Exercise instructions: From the records below, print exactly the lines starting at the one containing "The object's own" and ending at the one containing "Reg.COM_CAN_NBR ≤ d.get Reg.COM_CAN_DBR))", ends included, and nothing else.

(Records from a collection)

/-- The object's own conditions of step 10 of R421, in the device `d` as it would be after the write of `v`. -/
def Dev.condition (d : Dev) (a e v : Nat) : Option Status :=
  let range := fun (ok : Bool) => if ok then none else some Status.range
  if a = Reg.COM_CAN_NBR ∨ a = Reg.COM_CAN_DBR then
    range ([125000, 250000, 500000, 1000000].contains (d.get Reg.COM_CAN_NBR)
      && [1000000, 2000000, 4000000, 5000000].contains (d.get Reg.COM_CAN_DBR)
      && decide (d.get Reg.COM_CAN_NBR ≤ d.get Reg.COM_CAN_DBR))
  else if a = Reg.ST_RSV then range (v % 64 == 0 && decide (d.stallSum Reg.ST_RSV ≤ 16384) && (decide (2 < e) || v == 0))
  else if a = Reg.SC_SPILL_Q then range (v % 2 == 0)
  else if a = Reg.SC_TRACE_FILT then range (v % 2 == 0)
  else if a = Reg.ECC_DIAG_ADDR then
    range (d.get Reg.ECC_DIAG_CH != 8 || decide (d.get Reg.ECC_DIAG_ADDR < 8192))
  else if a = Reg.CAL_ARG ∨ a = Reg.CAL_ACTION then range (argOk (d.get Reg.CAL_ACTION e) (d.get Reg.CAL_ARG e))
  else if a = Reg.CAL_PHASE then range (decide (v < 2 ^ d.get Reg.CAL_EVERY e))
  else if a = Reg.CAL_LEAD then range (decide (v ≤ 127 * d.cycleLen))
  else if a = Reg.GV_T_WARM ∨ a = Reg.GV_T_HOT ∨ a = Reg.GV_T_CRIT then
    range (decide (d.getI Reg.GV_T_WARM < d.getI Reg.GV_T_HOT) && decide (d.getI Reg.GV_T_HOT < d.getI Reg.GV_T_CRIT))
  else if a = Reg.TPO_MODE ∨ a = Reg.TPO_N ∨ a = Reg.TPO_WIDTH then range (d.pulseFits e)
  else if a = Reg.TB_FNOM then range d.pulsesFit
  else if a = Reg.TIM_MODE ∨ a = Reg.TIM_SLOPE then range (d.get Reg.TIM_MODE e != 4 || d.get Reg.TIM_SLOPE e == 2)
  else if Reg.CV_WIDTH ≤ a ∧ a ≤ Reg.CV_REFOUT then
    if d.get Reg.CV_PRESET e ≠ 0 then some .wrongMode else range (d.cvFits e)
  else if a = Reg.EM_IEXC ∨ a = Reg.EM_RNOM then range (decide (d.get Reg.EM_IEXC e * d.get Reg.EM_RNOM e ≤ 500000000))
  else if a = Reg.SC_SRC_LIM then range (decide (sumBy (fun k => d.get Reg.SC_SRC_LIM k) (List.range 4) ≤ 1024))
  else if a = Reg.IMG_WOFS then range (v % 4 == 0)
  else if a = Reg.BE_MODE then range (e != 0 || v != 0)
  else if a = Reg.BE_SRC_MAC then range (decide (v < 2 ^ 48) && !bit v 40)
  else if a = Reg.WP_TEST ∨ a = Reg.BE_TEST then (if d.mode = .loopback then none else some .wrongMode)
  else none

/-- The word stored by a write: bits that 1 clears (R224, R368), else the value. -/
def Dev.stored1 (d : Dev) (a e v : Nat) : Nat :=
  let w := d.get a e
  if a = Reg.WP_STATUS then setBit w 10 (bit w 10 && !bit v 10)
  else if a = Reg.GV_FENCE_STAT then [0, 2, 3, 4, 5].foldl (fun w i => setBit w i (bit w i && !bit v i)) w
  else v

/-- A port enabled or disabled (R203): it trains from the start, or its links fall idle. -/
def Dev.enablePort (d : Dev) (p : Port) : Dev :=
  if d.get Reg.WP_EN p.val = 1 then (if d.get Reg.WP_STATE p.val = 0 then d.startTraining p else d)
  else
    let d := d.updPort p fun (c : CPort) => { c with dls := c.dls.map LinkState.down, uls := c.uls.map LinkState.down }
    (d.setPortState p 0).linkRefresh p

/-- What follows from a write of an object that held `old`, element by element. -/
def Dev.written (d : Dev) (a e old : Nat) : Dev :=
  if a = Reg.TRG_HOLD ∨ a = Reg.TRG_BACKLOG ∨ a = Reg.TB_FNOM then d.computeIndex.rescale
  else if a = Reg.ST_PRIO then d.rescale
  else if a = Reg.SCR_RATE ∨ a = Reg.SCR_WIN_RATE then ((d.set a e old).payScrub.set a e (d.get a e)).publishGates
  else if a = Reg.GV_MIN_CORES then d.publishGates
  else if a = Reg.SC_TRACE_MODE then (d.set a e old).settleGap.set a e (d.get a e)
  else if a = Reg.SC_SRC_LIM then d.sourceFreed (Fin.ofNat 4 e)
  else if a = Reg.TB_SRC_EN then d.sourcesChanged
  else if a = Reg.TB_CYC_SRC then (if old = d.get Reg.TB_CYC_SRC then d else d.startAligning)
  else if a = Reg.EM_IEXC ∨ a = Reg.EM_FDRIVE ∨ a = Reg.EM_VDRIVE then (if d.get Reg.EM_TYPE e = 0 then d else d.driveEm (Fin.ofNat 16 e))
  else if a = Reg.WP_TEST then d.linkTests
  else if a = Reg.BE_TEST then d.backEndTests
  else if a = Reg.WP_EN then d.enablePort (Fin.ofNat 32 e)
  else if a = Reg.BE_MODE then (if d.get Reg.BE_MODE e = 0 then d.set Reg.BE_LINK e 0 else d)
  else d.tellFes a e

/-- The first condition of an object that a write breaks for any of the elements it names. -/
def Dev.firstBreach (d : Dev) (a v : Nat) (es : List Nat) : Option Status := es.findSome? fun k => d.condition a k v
* * *
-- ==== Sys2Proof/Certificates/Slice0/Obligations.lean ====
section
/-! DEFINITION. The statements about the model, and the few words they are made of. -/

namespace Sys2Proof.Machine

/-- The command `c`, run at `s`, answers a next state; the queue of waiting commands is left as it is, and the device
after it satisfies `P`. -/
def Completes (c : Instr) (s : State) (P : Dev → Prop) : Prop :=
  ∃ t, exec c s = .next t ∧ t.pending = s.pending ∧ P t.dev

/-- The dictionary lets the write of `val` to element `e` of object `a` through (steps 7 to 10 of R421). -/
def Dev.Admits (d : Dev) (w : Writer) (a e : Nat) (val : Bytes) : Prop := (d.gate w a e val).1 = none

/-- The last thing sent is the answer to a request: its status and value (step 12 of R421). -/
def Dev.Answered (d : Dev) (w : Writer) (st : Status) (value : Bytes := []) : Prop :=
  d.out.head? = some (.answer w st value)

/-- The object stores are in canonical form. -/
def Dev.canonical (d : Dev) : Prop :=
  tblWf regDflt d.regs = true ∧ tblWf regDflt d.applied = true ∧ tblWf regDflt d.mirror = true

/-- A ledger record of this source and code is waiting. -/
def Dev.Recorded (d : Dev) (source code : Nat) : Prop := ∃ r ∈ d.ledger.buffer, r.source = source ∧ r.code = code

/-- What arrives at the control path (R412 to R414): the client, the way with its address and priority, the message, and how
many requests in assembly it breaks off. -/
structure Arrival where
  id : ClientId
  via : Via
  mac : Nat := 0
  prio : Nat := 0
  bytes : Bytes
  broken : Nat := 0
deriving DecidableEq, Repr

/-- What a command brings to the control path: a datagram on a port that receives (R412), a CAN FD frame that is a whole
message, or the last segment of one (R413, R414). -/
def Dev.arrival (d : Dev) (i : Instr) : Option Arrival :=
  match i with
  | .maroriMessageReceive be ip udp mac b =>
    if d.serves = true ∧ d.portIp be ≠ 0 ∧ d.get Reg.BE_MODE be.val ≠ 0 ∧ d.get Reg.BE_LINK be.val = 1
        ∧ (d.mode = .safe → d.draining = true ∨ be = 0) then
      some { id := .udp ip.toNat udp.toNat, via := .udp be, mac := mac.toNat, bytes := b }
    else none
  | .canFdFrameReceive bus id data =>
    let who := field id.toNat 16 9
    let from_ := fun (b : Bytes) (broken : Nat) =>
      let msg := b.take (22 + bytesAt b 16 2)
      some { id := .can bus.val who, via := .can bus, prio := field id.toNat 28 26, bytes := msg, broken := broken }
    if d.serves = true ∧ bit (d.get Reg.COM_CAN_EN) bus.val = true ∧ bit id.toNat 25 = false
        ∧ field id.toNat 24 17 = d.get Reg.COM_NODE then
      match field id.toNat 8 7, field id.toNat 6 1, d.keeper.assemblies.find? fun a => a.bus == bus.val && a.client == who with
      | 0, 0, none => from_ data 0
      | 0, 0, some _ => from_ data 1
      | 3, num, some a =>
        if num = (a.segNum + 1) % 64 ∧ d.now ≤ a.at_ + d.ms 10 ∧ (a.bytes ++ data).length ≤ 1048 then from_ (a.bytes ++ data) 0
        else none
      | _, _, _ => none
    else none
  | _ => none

Task answer:
/-- The object's own conditions of step 10 of R421, in the device `d` as it would be after the write of `v`. -/
def Dev.condition (d : Dev) (a e v : Nat) : Option Status :=
  let range := fun (ok : Bool) => if ok then none else some Status.range
  if a = Reg.COM_CAN_NBR ∨ a = Reg.COM_CAN_DBR then
    range ([125000, 250000, 500000, 1000000].contains (d.get Reg.COM_CAN_NBR)
      && [1000000, 2000000, 4000000, 5000000].contains (d.get Reg.COM_CAN_DBR)
      && decide (d.get Reg.COM_CAN_NBR ≤ d.get Reg.COM_CAN_DBR))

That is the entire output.